4. If corporate effective rates go up, there will be 2 choices.
a. reduce income & thus valuation of stockholders (401k) and dividends
[interestingly this is a scenario under the "fiscal cliff" that could trash the stock market]
b. pass along costs to consumers who will already have less spending $ due to higher tax rates.
All this depends on what the rate would be. Obviously we would all rejoice at a 8% rate but suffer under a 30% rate.
III. What would the rate need to be to fund govt operations, entitlements, & discretionary spending?
1. For simplicity, let's assume that every dollar of the GDP was taxable. That would amount to a flat tax rate of 40.6% for FY 2012 unless we kept borrowing.
2. No one currently pays this rate. In the past there were higher marginal rates, but the effective rates were nothing like the 91% that Krugmanites advocate.
IV. What happens if we imposed a flat tax rate necessary to fund the govt?

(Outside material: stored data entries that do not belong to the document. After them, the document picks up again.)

/-- A word of the MSI-X table: the address and data, or the mask of Vector Control; INT_CFG. -/
def intPut (s : State) (fn : Fn) (o v : Nat) : State :=
  let k := msixKey fn (o / 16)
  if o < 0x8000 then
    match o % 16 with
    | 0 => s.updMsixEnt k fun e => { e with addr := BitVec.ofNat 64 (setWord e.addr.toNat 0 v) }
    | 4 => s.updMsixEnt k fun e => { e with addr := BitVec.ofNat 64 (setWord e.addr.toNat 1 v) }
    | 8 => s.updMsixEnt k fun e => { e with data := BitVec.ofNat 32 v }
    | _ => msixMask s fn (o / 16) (bit v 0)
  else if o = 0x9000 then
    s.updFnSt fn fun f => { f with netVector := BitVec.ofNat 11 (v / 65536), mbxVector := BitVec.ofNat 11 v }
  else s

/-! ### BAR0 (14 R438, R439) -/

/-- The offset is that of a 64-bit RW or WO register (NET_FLOW_DGID, NET_PORT_IP and the MSI-X table take words). -/
def isReg64 (off : Nat) : Bool :=
  let o := off % 0x20000
  match off / 0x20000 with
  | 0 => decide (0x8000 ≤ off ∧ off < 0x8100) && decide (off % 0x20 = 0 ∨ off % 0x20 = 8)
  | 1 => decide (o = 0x10018 ∨ o = 0x10020)
  | 2 => decide (o < 0x10000) && decide (o % 0x1000 = 0x030)
  | 4 => decide (o < 0x10000) && decide (0x200 ≤ o % 0x1000 ∧ o % 0x1000 < 0x400) && decide (o % 0x40 = 0x10 ∨ o % 0x40 = 0x18)
  | 8 => decide (o = 0x030 ∨ o = 0x038 ∨ o = 0x10008 ∨ o = 0x10108)
  | 9 => decide (0x020 ≤ o ∧ o < 0x050)
  | 11 => decide (o = 0x010 ∨ o = 0x040 ∨ o = 0x060 ∨ o = 0x080)
  | _ => false

/-- A write of 4 B at a visible offset. -/
def bar0Put (s : State) (fn : Fn) (off v : Nat) : State :=
  let o := off % 0x20000
  match off / 0x20000 with
  | 0 => if off < 0x10000 then glbPut s fn off v else mbxPut s fn (off - 0x10000) v
  | 1 => quePut s fn o v
  | 2 => wngPut s fn o v
  | 3 => xltPut s fn o v
  | 4 => catPut s fn o v
  | 5 => stmPut s fn o v
  | 6 => memPut s fn o v
  | 8 => netPut s fn o v
  | 9 => vltPut s fn o v
  | 10 => rstPut s fn o v
  | 11 => if o = 0x004 then vntCtlWrite s fn v else s
  | 12 => intPut s fn o v
  | _ => s

/-- A write of 8 B to a 64-bit register. -/
def bar0Put64 (s : State) (fn : Fn) (off v : Nat) : State :=
  let o := off % 0x20000
  match off / 0x20000 with
  | 0 => glbPut64 s fn off v
  | 1 => quePut64 s fn o v
  | 2 => shadowPut s fn (pageWing s fn o) 0x030 off v
  | 4 => catPut64 s fn o v
  | 8 => netPut64 s fn o v
  | 9 => anchorPut s fn o v
  | 11 => vntPut64 s fn o v
  | _ => s

/-- A write that the gate passes: 8 B to two 32-bit registers writes the lower one first. A queue slot or a selection that the
function cannot reach makes one violation of the access (04 R112). -/
def bar0Write (s : State) (fn : Fn) (off v : Nat) (wide : Bool) : State :=
  if !sees s fn off then violateFn s fn 1
  else if wide && isReg64 off then bar0Put64 s fn off v
  else if wide && (match bar0Word s fn off with | .ok _ => true | .error _ => false) then
    bar0Put (bar0Put s fn off (v % 2 ^ 32)) fn (off + 4) (v / 2 ^ 32)
  else bar0Put s fn off (v % 2 ^ 32)

/-- REGISTER_WRITE. -/
def registerWrite (s : State) (fn : Fn) (off : Nat) (wide : Bool) (v : Nat) (tee : Bool) : State :=
  if portHeld s fn then s
  else match bar0Gate s fn off wide tee with
  | .nonTee => countNonTee s fn
  | .pass => bar0Write s fn off v wide
  | _ => s

def execRegisterWrite (fn : Fn) (off : BitVec 24) (wide : Bool) (val : W64) (tee : Bool) (s : State) :
    Host.Outcome State Fault Refusal := .next (registerWrite s fn off.toNat wide val.toNat tee)

end Sys2Proof.Machine
end

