-- ==== Sys2Proof/Machine/Rounds.lean ====
section
/-! DEFINITION. Rounds of the arbiters (05 R166 to R168): the burst that ends, the round, and the work that the winner begins. -/

namespace Sys2Proof.Machine

/-- What the burst that a round ends has done (05 R166): rows of a vector or reduction descriptor, or lines of a stream. -/
def endedBurst (s : State) (a : ArbIx) : State :=
  match a with
  | .ve c rows => vectorBurst s c rows
  | .ru c rows => reductionBurst s c rows
  | .strm e lines hm => streamBurst s e lines hm
  | _ => s

/-- A round is held at an arbiter. A matrix unit whose granted descriptor has not ended holds none: its beat is one descriptor
(08 R275). -/
def arbiterRound (s : State) (a : ArbIx) : State :=
  match a with
  | .mu u => if (granted s (.mu u)).isSome then s else beginWork (holdRound s (arbKey a) (arbDocs s a).length (arbCands s a)) (.mu u)
  | .gpe g w => gpeAccept (holdRound s (arbKey a) (arbDocs s a).length (arbCands s a)) g w
  | _ =>
    let s1 := endedBurst s a
    beginWork (holdRound s1 (arbKey a) (arbDocs s1 a).length (arbCands s1 a)) (arbEngine a)

/-- ARBITER_ROUND: a round at an arbiter. -/
def execArbiterRound (arb : ArbIx) (s : State) : Host.Outcome State Fault Refusal := .next (arbiterRound s arb)

end Sys2Proof.Machine
end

1. Humans do not operate in vacuums. That is the real study of economics that many economists ignore. When you taxes triple instantly, you will find ways to operate outside the taxed economy. This leads to black markets in which courts can't be used to defend you rights and crime increases (prohibition).
2. Under vastly higher rates, you have less $. economic activity slows and you risk a major depression.
3. To thwart this, govts like to monetize the debt or engage in "quantitative easing", making your $ [buying power] worth less. In this scenario, the 1st one to the $ has lots of buying power [banks]. You are further down the line and have much less as the market understands the $ supply is diluted by this point and prices rise.
V. The real issue
The fundamental question isn't what the tax rate should be, but wy do we have a govt & what should it do?
Currently the answer is to do all the things people want it to do so they don't have to. Our govt is essentially a giant insurance program for those who make poor decisions from building houses in hurricane areas to having too many children or providing us retirement security.
As long as that continues to be the role we want govt to play, it will need to balance its own desire to remain in power against the amount of responsibility it can avoid in order to do so.